DIE SCHERE #18 again: How to translate EJ's "Gleichnis"

Gary's notes on #19 made me revise my notes on #18. Agreed: "Gleichnis" does not mean 
parable here in the sense defined by the OALDCE, "a story told to illustrate a moral or 
spiritual truth". "Simile" is misleading, too, though it might come a little closer. Gary is 
certainly right when he points out that EJ uses "Gleichnis" in the sense the word has in the 
last lines of FAUST II. 

The words Gary lists as possible translations, "metaphor, symbol, likeness, approximation" 
(perhaps "image" might be included) are, as he is aware, mere approximations (and thus must 
keep uneasy any nitpicking translator). But so are the terms that EJ himself uses: 
Gleichnis, Vorweisung, Hinweis, Ausblick, Symbol (1). Since each of these German and English 
words have an everyday materialist meaning in most contexts, none of them will do very well 
for expressing the metaphysical matters that are meant in this particular context. If you 
try to put into words what is at bottom beyond words you have to resort to ever new verbal 
approximations. 

"Gleichnis" in contemporary German means exclusively "parable". Goethe, however, still used 
two different meanings of the word, "exemplary story" and, well, that meaning we are trying 
to come to grips with here. In fact, his "Gleichnis" is mostly quoted from those last lines 
in FAUST II. There are also the memorable lines from his poem, "Prooemion", where he himself 
seems to offer a 'translation' of "Gleichnis" as "image" ("Bild"): 

Deines Geistes höchster Feuerflug
Hat schon am Gleichnis, hat am Bild genug...

In Luther's translation of the Bible, foundation of the modern German language, both 
meanings are extant.
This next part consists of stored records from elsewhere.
/-! ### Pane store, lattice -/

/-- A pane-store access: its cycle, first byte and length, whether it draws on banks, and whether it writes. -/
structure PaneUse where
  cyc : Nat
  addr : Int
  len : Nat
  draws : Bool
  writes : Bool
  deriving DecidableEq, Repr

/-- The 64-byte lines of an MMA's A block, spread over its busy cycles (R60, R61). -/
def blockUses (cyc : Nat) (a : Int) (cycles per : Nat) : List PaneUse :=
  (List.range cycles).map (fun i => ⟨cyc + i, a + 64 * per * i, 64 * per, true, false⟩)

/-- The rows of 2,048 bytes of a core's sliver that a bond operation touches (R59, R413), with its first byte. -/
def bondRows (b : List Byte) (x : Issue) : Int × List Int :=
  let first := 64 * fieldAddr b 20 x.idx (x.op.get 1)
  let len : Int := ((64 * (x.op.get 2 + 1) : Nat) : Int)
  (first, (List.range (((first + len + 2047) / 2048 - first / 2048).toNat)).map (fun (i : Nat) => first / 2048 + (i : Int)))

/-- Each operation with the row its core has open before it: the one that the bond operation before it ended in (log 36). -/
def withRow (b : List Byte) : Option Int → List Issue → List (Issue × Option Int)
  | _, [] => []
  | r, x :: xs => (x, r) :: withRow b (if x.op.slot = 5 then ((bondRows b x).2.getLast?).or r else r) xs

/-- The accesses of an operation (R59 to R62, R77); a BLD lands after 28 cycles from the row that is open and after 60 from
another (R59), and 48 later through the codec (R174). -/
def paneUses (b : List Byte) (x : Issue) (row : Option Int) : List PaneUse :=
  let line (i : Nat) : Int := 64 * fieldAddr b 14 x.idx (x.op.get i)
  let byte (i : Nat) : Int := fieldAddr b 20 x.idx (x.op.get i)
  let lines := x.op.get 2 + 1
  match x.op.slot with
  | 0 =>
    if x.op.op ≤ 6 then
      blockUses x.cyc (line 2) 1 (if x.op.op ≤ 3 then 8 else 12) ++ [⟨x.cyc, byte 3, if x.op.op ≤ 3 then 32 else 64, true, false⟩,
        ⟨x.cyc, byte 4, if x.op.op ≤ 3 then (if x.op.op = 1 then 17 else 32) else (if x.op.op = 4 then 34 else 64), false, false⟩]
    else if x.op.op = 8 then blockUses x.cyc (line 2) 2 8 ++ [⟨x.cyc, byte 3, 32, false, false⟩]
    else blockUses x.cyc (line 2) 8 4 ++ [⟨x.cyc, byte 3, 64, false, false⟩]
  | 4 =>
    if x.op.op ≤ 2 then [⟨x.cyc, line 1, 128, true, x.op.op = 2⟩]
    else if x.op.op = 3 then [⟨x.cyc, line 1, 16, true, false⟩]
    else [⟨x.cyc, byte 1, 8, true, x.op.op = 5⟩]
  | 5 =>
    let wait := (if row.isSome && row = (bondRows b x).2.head? then 28 else 60) + (if x.op.get 3 = 0 then 0 else 48)
    let from' := if x.op.op = 1 then x.cyc + wait else x.cyc
    (List.range (ceilDiv (64 * lines) 200)).map (fun i =>
      ⟨from' + i, line 0 + 200 * i, min 200 (64 * lines - 200 * i), true, x.op.op = 1⟩)
  | 6 => (List.range (lines)).map (fun i => ⟨x.cyc + i, line 0 + 256 * i, 256, true, x.op.op = 2⟩)
  | _ => []

/-- The pane-store accesses of a quarter in a frame. -/
def quarterPanes (b : List Byte) (q : Nat) : List PaneUse :=
  ((withRow b none (quarterIssues b q)).map (fun p => paneUses b p.1 p.2)).flatten

/-- Whether an access falls inside the pane store. -/
def PaneUse.inside (x : PaneUse) : Bool := decide (0 ≤ x.addr) && decide (x.addr + x.len ≤ 786432)

/-- The cycle and bank numbers an access draws on, as one number each (R60). -/
def PaneUse.banks (x : PaneUse) : List Nat :=
  if x.draws then
    let a := x.addr.toNat
    (List.range ((a + x.len + 63) / 64 - a / 64)).map (fun i => x.cyc * 24 + (a / 64 + i) % 24)
  else []

/-- Whether a list of numbers has no repeat. -/
def noRepeat (xs : List Nat) : Bool := noPair (fun x y => x = y) xs

/-- 0x04 PANE_CONFLICT (R60, R61, R75). -/
def panesOk (b : List Byte) : Bool :=
  (imgQuarters b).all (fun q =>
    let us := quarterPanes b q
    us.all PaneUse.inside && noRepeat ((us.map PaneUse.banks).flatten))

/-- The links of a route (R77): along the sending core's row to the destination column, then along that column. A link
is its core, row × 32 + column, with its direction: 0 to 3 for column up, column down, row up, row down. -/
def route (r c r' c' : Nat) : List Nat :=
  let h := if c ≤ c' then (List.range (c' - c)).map (fun i => (r * 32 + c + i) * 4)
    else (List.range (c - c')).map (fun i => (r * 32 + c - i) * 4 + 1)
  let v := if r ≤ r' then (List.range (r' - r)).map (fun i => ((r + i) * 32 + c') * 4 + 2)
    else (List.range (r - r')).map (fun i => ((r - i) * 32 + c') * 4 + 3)
  h ++ v

/-- A lattice transfer of one core: bay, destination row and column, hops, beats, issue cycle and links. -/
structure LatUse where
  bay : Nat
  row : Nat
  col : Nat
  hops : Nat
  beats : Nat
  cyc : Nat
  links : List Nat
  deriving DecidableEq, Repr

/-- The lattice transfers of a quarter: every core of it that is not the destination sends. -/
def latUses (b : List Byte) (q : Nat) : List LatUse :=
  (((quarterIssues b q).filter (fun x => x.op.slot = 6 && x.op.op = 1)).map (fun x =>
    let r' := x.op.get 1 % 16
    let c' := x.op.get 1 / 16
    ((List.range 128).map (fun k =>
      let l := route (4 * (q % 4) + k / 32) (k % 32) r' c'
      (⟨q / 4, r', c', l.length, x.op.get 2 + 1, x.cyc, l⟩ : LatUse))).filter (fun u => u.links ≠ []))).flatten

/-- The bay, link and cycle numbers a transfer occupies (R77), as one number each. -/
def LatUse.slots (u : LatUse) : List Nat :=
  (u.links.zipIdx.map (fun l => (List.range u.beats).map (fun i =>
    ((u.cyc + 3 + l.2 + i) * 20 + u.bay) * 2048 + l.1))).flatten

/-- The quarter a transfer ends in. -/
def LatUse.quarter (u : LatUse) : Nat := u.bay * 4 + u.row / 4

/-- 0x05 LINK_CONFLICT (R75, R77): every transfer's destination issues its LRECV in the arrival cycle, and every LRECV
has a transfer that arrives in its cycle. -/
def linksOk (b : List Byte) : Bool :=
  let us := ((imgQuarters b).map (latUses b)).flatten
  let recvs (q : Nat) : List Issue := (quarterIssues b q).filter (fun x => x.op.slot = 6 && x.op.op = 2)
  let pair (u : LatUse) (x : Issue) : Bool := x.cyc = u.cyc + 3 + u.hops && x.op.get 2 + 1 = u.beats
  noRepeat ((us.map LatUse.slots).flatten)
    && us.all (fun u => (recvs u.quarter).any (pair u))
    && (imgQuarters b).all (fun q => (recvs q).all (fun x => us.any (fun u => u.quarter = q && pair u x)))

/-- 0x06 OUTSIDE_PAVILION (R70, R75). -/
def insideOk (b : List Byte) : Bool :=
  let qs := imgQuarters b
  (imgSections b).all (fun x => ! oneQuarter x.kind || qs.contains x.quarter)
    && qs.all (fun q => (latUses b q).all (fun u => qs.contains u.quarter))

/-! ### Slots, windows and power -/

/-- The largest distance between starts that follow one another, counted cyclically in a frame of `n` cycles; a frame
without a start never has one. -/
def spacing (n : Nat) (starts : List Nat) : Option Nat :=
  if starts = [] then none
  else some ((starts.map (fun a =>
    ((starts.map (fun c => (c + n - a - 1) % n + 1)).foldl min n))).foldl max 0)

/-- Starts of the slots of a kind. -/
def slotStarts (b : List Byte) (kind : Nat) : List Nat :=
  ((imgSlotRecs b).filter (fun x => x.kind = kind)).map (·.start)

/-- Whether two slot records may not stand together (R494). -/
def SlotRec.clash (x y : SlotRec) : Bool :=
  decide (x.start < y.start + y.len) && decide (y.start < x.start + x.len)
    && ((decide (x.kind ≠ 4) && decide (y.kind ≠ 4)) || (x.kind = 4 && y.kind = 4 && x.port = y.port && x.dir = y.dir))

/-- 0x07 SLOT_SPACING (R92 to R94, R494). `classes` has a bit for each class the profile allows. -/
def slotsOk (classes : Nat) (b : List Byte) : Bool :=
  let n := imgCycles b
  let within (kind limit : Nat) : Bool := match spacing n (slotStarts b kind) with | none => false | some d => decide (d ≤ limit)
  bitOf classes (imgThermal b) && within 1 (if imgThermal b = 0 then 8775 else 4387) && within 2 2250000
    && noPair SlotRec.clash (imgSlotRecs b)

/-- A span of cycles with a weight for each cycle. -/
structure WSpan where
  start : Nat
  len : Nat
  weight : Nat
  deriving DecidableEq, Repr

/-- The cycles two ranges share. -/
def shared (a la b lb : Nat) : Nat := min (a + la) (b + lb) - max a b

/-- The weight of spans in the `w` cycles from `f` on, counted cyclically in a frame of `n`. -/
def windowSum (n w : Nat) (xs : List WSpan) (f : Nat) : Nat :=
  let total := sumNat (xs.map (fun x => x.len * x.weight))
  let r := w % n
  (w / n) * total + sumNat (xs.map (fun x => x.weight * (shared x.start x.len f r + shared (x.start + n) x.len f r)))

/-- The first cycles at which a window's weight can be least or greatest: a span begins or ends at one of its ends. -/
def windowStarts (n w : Nat) (xs : List WSpan) : List Nat :=
  dedupNat (0 :: (xs.map (fun x =>
    [x.start % n, (x.start + x.len) % n, (x.start + n * (w / n + 1) - w) % n, (x.start + x.len + n * (w / n + 1) - w) % n])).flatten)

/-- The greatest and the least weight of a window. -/
def windowMax (n w : Nat) (xs : List WSpan) : Nat := ((windowStarts n w xs).map (windowSum n w xs)).foldl max 0
def windowMin (n w : Nat) (xs : List WSpan) : Nat :=
  ((windowStarts n w xs).map (windowSum n w xs)).foldl min (windowSum n w xs 0)

/-- The cycles of the slots of a kind, or of the transom windows of a port and direction. -/
def slotSpans (b : List Byte) (kind port dir : Nat) : List WSpan :=
  ((imgSlotRecs b).filter (fun x => x.kind = kind && x.port = port && x.dir = dir)).map (fun x => ⟨x.start, x.len, 1⟩)

/-- 0x08 WINDOW_SHARE (R82, R83). -/
def windowsOk (least : Nat) (b : List Byte) : Bool :=
  let n := imgCycles b
  [(0, 0), (0, 1), (1, 0), (1, 1)].all (fun p => decide (2 * max 1024 least ≤ windowMin n 8192 (slotSpans b 4 p.1 p.2)))
    && decide (64 ≤ windowMin n 2048 (slotSpans b 3 0 0))

/-- The cycles each MMA issue keeps a core's array busy (R413). -/
def macSpans (b : List Byte) (q : Nat) : List WSpan :=
  ((quarterIssues b q).filter (fun x => x.op.slot = 0)).map (fun x =>
    ⟨x.cyc, if x.op.op ≤ 6 then 1 else if x.op.op = 8 then 2 else 8, 1⟩)

/-- The row activations of one core of a quarter (R59, R413): each row of 2,048 bytes that a bond operation touches,
unless it is the row opened last, in the cycle of its first beat; a codec BST issues its beats 48 cycles later (R174). -/
def rowSpans (b : List Byte) (q : Nat) : List WSpan :=
  (((withRow b none (quarterIssues b q)).filter (fun p => p.1.op.slot = 5)).map (fun p =>
    let r := bondRows b p.1
    let shift := if p.1.op.op = 2 ∧ p.1.op.get 3 ≠ 0 then 48 else 0
    (r.2.filter (fun y => p.2 ≠ some y)).map (fun y => (⟨p.1.cyc + shift + (2048 * y - r.1).toNat / 200, 1, 1⟩ : WSpan)))).flatten

/-- Spans with their weights multiplied. -/
def scaleSpans (m : Nat) (xs : List WSpan) : List WSpan := xs.map (fun x => { x with weight := m * x.weight })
There is Matthew 13,3 ("And he spake many things unto them in 
parables"): "Und er redete zu ihnen mancherlei durch Gleichnisse". And there is Genesis 5,1 
("In the day that God created man, in the likeness of God made he him"): "Da Gott den 
Menschen schuf, machet er ihn nach dem Gleichnis Gottes". It is most telling that the modern 
Luther Bible (my edition is from 1912) has here, "Da Gott den Menschen schuf, machte er ihn 
nach dem Bilde Gottes". The editors who revised the venerable text took account of the fact 
that, in spite of Goethe, 20th century Germans, including, before he was set right, the 
hapless undersigned, can only think of "parable" when they encounter the word "Gleichnis".

 
(1) In a phrase in DAS SANDUHRBUCH (1954) he seems to equate Goethe's "Gleichnis" with 
"symbol" when he writes: "Zum Symbol wird uns das Vergängliche, wenn das Sein durchleuchtet.